- **The task**:
Look through the entries for the string "beat" and copy every line where it shows up.

- **Source data**:
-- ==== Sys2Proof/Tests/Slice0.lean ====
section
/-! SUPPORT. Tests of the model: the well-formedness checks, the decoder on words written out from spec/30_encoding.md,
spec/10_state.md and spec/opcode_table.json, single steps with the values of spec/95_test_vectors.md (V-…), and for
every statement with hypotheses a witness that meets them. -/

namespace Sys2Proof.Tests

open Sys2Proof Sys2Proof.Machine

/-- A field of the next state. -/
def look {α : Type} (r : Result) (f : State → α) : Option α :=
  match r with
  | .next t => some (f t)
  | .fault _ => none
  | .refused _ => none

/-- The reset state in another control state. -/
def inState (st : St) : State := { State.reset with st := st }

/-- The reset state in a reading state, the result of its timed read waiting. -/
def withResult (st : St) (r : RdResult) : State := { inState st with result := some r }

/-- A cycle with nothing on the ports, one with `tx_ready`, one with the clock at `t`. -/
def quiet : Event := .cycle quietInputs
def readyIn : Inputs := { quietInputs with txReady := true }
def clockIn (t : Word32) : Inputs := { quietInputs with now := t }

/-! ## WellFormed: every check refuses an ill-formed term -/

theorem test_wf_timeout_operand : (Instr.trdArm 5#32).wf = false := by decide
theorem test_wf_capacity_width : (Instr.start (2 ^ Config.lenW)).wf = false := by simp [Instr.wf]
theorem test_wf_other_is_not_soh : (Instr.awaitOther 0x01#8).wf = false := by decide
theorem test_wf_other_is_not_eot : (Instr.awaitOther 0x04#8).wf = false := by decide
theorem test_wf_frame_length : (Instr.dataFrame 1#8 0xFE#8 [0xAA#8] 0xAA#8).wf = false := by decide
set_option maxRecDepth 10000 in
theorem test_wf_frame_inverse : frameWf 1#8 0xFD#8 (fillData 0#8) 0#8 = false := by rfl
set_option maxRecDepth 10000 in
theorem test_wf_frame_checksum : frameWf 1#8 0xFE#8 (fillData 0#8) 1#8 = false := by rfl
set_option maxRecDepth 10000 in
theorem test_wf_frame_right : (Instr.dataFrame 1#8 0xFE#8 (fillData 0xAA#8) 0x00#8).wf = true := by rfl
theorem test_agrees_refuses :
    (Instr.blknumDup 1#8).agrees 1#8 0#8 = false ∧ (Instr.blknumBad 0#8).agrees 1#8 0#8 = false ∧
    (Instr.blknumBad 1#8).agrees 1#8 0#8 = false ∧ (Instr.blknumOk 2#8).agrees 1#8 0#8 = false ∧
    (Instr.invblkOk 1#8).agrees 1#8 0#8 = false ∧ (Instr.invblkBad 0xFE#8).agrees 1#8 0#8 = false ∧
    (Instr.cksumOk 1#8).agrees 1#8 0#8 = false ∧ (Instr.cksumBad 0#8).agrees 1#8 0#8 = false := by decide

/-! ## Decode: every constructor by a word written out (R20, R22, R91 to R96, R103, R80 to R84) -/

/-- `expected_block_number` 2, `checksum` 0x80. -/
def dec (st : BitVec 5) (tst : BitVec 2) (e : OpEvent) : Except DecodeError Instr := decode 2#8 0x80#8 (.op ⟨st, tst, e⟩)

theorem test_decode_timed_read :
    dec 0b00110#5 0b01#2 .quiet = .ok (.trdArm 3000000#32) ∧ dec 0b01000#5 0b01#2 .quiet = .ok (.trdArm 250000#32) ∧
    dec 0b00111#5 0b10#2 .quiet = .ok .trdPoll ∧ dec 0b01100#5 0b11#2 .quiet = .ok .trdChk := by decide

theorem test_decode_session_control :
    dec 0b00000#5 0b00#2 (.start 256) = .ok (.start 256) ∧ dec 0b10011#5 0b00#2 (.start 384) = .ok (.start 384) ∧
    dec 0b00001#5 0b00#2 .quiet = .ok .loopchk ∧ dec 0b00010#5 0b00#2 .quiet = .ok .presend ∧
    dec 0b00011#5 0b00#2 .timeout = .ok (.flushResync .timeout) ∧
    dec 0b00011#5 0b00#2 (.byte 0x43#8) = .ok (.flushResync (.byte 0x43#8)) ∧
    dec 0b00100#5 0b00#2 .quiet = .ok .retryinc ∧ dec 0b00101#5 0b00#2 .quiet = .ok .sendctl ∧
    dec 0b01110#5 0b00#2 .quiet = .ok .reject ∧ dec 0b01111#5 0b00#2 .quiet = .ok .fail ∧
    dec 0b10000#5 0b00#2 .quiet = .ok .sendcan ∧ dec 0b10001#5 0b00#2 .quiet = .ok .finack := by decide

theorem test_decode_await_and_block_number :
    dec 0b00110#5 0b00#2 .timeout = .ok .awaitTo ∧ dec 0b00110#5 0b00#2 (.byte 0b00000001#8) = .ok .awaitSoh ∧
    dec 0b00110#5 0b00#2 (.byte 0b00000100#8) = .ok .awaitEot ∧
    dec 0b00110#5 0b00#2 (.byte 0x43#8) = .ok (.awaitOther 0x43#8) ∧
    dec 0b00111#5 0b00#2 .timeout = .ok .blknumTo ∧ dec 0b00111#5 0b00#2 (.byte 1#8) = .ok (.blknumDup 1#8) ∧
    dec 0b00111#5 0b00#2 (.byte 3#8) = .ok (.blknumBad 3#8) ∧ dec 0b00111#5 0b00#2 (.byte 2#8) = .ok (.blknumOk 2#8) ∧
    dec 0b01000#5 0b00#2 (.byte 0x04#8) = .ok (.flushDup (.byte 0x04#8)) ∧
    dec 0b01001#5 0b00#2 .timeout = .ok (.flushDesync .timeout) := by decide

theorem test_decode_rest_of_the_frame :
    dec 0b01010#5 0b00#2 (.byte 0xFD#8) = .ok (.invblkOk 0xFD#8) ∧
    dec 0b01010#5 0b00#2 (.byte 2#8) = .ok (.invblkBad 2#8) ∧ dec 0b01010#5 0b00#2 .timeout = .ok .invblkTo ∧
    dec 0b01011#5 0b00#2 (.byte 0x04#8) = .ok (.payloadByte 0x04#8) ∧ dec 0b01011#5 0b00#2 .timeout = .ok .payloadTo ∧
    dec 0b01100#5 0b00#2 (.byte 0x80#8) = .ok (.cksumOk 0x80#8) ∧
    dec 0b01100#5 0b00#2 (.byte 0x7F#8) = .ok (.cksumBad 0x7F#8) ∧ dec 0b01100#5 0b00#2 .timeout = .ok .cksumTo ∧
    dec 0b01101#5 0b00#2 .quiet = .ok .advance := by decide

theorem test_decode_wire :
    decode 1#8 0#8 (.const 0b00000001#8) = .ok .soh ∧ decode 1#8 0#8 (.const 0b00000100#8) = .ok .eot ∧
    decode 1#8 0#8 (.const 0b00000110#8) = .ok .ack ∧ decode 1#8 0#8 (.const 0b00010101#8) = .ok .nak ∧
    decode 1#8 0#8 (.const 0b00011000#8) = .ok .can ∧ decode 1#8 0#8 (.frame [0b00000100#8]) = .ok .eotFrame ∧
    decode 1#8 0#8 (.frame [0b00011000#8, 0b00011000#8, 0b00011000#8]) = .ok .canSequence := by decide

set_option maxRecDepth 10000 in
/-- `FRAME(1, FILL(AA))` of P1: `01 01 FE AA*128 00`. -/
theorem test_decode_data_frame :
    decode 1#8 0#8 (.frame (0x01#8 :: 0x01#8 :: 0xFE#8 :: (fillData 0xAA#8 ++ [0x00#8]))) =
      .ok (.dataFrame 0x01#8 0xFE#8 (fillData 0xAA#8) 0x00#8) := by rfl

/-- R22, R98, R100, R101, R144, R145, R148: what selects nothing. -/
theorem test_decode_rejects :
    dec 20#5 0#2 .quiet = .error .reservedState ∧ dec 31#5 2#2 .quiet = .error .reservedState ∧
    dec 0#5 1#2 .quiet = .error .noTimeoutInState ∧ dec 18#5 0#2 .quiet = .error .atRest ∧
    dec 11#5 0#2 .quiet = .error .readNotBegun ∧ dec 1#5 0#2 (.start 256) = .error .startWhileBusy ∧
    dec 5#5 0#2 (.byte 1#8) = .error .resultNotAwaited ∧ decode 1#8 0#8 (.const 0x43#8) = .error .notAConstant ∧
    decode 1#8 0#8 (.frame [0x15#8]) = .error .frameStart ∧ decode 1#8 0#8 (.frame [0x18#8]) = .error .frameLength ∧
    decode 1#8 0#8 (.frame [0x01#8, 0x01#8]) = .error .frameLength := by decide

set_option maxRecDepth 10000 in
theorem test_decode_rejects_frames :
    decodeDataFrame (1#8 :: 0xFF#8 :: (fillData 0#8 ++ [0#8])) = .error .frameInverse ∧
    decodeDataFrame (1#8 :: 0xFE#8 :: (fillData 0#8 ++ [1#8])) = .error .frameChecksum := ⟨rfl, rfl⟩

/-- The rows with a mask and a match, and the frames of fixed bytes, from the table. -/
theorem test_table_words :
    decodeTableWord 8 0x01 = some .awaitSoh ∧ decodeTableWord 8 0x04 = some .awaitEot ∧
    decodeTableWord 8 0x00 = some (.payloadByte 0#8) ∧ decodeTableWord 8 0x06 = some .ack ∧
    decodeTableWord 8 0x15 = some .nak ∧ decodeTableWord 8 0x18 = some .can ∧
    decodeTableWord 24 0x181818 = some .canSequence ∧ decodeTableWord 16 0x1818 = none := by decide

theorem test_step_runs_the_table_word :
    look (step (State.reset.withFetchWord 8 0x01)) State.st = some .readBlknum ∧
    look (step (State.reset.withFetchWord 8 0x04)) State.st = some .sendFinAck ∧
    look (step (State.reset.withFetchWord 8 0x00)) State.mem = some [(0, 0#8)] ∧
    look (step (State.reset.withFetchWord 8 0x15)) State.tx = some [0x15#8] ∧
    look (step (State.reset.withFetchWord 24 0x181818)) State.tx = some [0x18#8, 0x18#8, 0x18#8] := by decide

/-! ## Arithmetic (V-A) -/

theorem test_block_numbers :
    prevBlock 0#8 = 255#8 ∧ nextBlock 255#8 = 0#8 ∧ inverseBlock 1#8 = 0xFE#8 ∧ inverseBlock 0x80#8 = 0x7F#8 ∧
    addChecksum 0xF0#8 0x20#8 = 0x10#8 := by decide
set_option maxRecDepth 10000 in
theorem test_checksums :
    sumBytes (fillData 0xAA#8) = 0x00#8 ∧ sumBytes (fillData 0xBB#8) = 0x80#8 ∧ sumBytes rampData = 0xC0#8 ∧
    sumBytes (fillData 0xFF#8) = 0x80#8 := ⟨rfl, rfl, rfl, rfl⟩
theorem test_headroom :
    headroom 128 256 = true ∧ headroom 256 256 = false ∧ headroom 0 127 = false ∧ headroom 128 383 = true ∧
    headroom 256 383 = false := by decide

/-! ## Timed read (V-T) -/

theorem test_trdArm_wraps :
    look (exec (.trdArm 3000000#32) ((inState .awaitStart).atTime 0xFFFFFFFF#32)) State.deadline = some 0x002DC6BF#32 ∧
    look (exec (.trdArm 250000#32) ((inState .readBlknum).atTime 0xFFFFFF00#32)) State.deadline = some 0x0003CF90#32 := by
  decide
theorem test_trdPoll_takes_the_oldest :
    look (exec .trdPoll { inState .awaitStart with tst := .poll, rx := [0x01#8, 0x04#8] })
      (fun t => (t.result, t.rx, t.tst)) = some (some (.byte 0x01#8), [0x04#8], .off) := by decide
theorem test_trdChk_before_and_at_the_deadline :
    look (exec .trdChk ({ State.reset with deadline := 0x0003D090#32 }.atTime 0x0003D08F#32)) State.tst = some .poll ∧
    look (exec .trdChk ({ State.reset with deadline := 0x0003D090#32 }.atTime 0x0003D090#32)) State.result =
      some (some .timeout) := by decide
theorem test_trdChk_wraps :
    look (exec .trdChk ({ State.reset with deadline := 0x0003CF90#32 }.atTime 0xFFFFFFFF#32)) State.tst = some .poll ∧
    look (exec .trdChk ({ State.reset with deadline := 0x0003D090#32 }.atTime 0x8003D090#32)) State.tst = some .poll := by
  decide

---

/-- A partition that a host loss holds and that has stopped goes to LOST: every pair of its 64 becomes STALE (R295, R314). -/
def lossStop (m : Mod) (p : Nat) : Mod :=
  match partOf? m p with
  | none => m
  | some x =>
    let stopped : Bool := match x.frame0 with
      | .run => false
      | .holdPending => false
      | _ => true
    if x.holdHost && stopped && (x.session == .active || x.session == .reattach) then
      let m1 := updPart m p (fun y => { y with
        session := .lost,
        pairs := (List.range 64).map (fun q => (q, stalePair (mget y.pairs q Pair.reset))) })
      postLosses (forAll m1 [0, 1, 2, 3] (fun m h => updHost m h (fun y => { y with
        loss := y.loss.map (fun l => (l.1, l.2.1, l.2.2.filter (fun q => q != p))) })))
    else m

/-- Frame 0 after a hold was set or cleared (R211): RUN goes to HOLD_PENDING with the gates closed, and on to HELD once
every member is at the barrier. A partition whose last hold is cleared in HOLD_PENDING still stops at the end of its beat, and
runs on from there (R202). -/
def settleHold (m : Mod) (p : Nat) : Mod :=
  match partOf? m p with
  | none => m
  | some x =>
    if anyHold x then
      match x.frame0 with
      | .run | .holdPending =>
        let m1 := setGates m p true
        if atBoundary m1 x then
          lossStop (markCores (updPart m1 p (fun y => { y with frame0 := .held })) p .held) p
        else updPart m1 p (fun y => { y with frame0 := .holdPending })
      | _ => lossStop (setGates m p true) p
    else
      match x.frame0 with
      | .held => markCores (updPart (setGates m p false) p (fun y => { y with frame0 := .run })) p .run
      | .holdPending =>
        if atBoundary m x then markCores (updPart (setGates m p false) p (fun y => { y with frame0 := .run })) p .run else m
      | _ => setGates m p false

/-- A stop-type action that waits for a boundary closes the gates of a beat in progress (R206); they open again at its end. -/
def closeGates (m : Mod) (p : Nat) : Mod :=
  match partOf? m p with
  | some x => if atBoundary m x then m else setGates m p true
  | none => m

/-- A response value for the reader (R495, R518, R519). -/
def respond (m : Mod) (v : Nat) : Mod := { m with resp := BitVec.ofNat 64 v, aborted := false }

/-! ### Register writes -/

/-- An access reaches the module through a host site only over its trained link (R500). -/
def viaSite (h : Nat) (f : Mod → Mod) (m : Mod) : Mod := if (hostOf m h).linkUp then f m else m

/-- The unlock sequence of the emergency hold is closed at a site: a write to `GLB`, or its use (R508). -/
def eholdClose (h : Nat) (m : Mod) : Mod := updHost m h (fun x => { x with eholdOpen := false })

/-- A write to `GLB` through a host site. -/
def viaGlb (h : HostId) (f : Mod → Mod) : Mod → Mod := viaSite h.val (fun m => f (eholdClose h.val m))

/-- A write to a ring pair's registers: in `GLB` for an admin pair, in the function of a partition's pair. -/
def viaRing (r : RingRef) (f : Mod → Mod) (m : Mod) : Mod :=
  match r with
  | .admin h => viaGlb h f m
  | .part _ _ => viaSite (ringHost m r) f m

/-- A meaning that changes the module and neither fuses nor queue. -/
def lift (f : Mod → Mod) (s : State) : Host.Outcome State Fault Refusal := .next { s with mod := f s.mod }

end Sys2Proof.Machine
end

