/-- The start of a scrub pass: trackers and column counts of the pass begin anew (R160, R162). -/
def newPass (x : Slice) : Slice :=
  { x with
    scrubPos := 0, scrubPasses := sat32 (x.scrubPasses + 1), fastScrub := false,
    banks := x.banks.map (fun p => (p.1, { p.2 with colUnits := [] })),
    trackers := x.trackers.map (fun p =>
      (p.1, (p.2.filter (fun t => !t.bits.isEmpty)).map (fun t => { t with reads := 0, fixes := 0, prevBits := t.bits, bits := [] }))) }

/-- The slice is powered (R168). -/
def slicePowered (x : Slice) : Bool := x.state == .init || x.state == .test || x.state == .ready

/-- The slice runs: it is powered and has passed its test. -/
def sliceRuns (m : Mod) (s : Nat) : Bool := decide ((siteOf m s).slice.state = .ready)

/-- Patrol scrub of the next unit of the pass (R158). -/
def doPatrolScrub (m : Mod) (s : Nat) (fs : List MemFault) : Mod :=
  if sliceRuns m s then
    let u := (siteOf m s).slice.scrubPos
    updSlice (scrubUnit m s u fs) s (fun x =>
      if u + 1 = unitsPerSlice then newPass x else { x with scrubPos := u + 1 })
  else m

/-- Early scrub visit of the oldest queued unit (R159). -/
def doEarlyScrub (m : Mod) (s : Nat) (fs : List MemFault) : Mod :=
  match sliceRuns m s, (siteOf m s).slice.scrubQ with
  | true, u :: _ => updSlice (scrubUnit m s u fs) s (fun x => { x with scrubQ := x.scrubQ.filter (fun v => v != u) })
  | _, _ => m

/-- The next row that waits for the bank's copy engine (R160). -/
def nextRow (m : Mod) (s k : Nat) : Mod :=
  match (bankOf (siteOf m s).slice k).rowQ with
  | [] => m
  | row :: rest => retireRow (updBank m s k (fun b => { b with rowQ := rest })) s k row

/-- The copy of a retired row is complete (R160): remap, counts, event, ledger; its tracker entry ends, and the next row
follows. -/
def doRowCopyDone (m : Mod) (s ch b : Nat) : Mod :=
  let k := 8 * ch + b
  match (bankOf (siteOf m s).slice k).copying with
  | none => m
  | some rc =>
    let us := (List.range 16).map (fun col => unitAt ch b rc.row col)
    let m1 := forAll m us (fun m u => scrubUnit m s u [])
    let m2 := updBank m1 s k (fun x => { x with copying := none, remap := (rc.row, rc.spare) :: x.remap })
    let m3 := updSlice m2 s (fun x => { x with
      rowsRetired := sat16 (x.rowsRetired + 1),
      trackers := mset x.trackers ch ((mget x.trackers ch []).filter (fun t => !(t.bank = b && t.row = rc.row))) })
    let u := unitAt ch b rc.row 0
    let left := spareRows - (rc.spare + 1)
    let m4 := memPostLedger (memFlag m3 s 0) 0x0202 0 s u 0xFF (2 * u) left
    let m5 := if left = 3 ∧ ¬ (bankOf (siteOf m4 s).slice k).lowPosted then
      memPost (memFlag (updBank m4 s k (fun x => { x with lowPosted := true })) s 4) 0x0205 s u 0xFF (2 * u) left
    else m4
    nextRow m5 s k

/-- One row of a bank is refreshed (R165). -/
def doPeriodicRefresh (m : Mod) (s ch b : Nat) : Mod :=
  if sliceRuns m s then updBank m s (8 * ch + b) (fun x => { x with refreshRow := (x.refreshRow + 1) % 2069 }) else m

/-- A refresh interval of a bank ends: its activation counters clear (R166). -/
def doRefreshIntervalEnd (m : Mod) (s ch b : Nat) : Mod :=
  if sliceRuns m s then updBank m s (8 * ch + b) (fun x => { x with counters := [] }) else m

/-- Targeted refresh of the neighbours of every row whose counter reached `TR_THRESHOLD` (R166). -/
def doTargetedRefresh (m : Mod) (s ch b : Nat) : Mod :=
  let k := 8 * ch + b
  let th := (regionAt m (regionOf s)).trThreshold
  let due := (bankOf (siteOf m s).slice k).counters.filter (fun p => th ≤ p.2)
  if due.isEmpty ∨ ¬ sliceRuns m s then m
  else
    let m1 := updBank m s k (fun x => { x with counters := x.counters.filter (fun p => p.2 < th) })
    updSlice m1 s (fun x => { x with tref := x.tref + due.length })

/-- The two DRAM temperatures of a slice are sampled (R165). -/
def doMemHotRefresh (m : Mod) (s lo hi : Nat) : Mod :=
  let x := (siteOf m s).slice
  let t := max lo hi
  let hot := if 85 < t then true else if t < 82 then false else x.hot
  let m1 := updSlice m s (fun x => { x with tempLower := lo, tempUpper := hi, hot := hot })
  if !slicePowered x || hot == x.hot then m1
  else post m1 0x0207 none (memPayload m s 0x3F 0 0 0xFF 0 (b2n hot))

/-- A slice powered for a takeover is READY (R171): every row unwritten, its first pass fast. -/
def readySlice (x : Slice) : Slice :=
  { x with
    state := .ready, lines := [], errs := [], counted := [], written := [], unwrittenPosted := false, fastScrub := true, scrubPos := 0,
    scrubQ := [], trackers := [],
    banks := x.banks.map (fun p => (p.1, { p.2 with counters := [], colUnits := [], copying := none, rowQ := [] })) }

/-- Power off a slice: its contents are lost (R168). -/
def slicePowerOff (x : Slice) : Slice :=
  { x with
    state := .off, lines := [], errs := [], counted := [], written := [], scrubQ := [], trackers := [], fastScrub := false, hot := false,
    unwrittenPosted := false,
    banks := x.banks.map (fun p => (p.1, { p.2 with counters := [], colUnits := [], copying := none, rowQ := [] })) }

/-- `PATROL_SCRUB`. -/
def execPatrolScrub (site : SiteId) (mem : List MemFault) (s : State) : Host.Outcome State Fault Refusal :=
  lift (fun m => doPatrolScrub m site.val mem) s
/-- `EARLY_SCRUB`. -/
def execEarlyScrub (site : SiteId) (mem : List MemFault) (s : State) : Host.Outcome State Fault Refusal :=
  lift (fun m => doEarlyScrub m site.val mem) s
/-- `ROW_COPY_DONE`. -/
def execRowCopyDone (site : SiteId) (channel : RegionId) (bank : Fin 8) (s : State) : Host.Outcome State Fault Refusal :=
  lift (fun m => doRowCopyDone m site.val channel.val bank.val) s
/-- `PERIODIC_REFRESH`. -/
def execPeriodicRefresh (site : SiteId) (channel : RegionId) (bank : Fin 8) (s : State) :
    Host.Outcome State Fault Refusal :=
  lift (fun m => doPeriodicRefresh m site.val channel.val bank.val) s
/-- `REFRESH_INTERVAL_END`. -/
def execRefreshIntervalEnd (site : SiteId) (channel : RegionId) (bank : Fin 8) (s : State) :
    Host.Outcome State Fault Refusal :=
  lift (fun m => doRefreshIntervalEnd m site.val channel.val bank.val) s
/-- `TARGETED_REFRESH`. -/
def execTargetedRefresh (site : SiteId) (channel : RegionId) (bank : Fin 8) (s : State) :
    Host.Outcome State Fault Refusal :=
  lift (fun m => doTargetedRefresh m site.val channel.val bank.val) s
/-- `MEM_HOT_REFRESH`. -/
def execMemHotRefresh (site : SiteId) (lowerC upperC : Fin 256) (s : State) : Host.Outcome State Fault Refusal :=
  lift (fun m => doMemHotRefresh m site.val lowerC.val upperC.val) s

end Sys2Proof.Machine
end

- **Task result**:
every member is at the barrier. A partition whose last hold is cleared in HOLD_PENDING still stops at the end of its beat, and
/-- A stop-type action that waits for a boundary closes the gates of a beat in progress (R206); they open again at its end. -/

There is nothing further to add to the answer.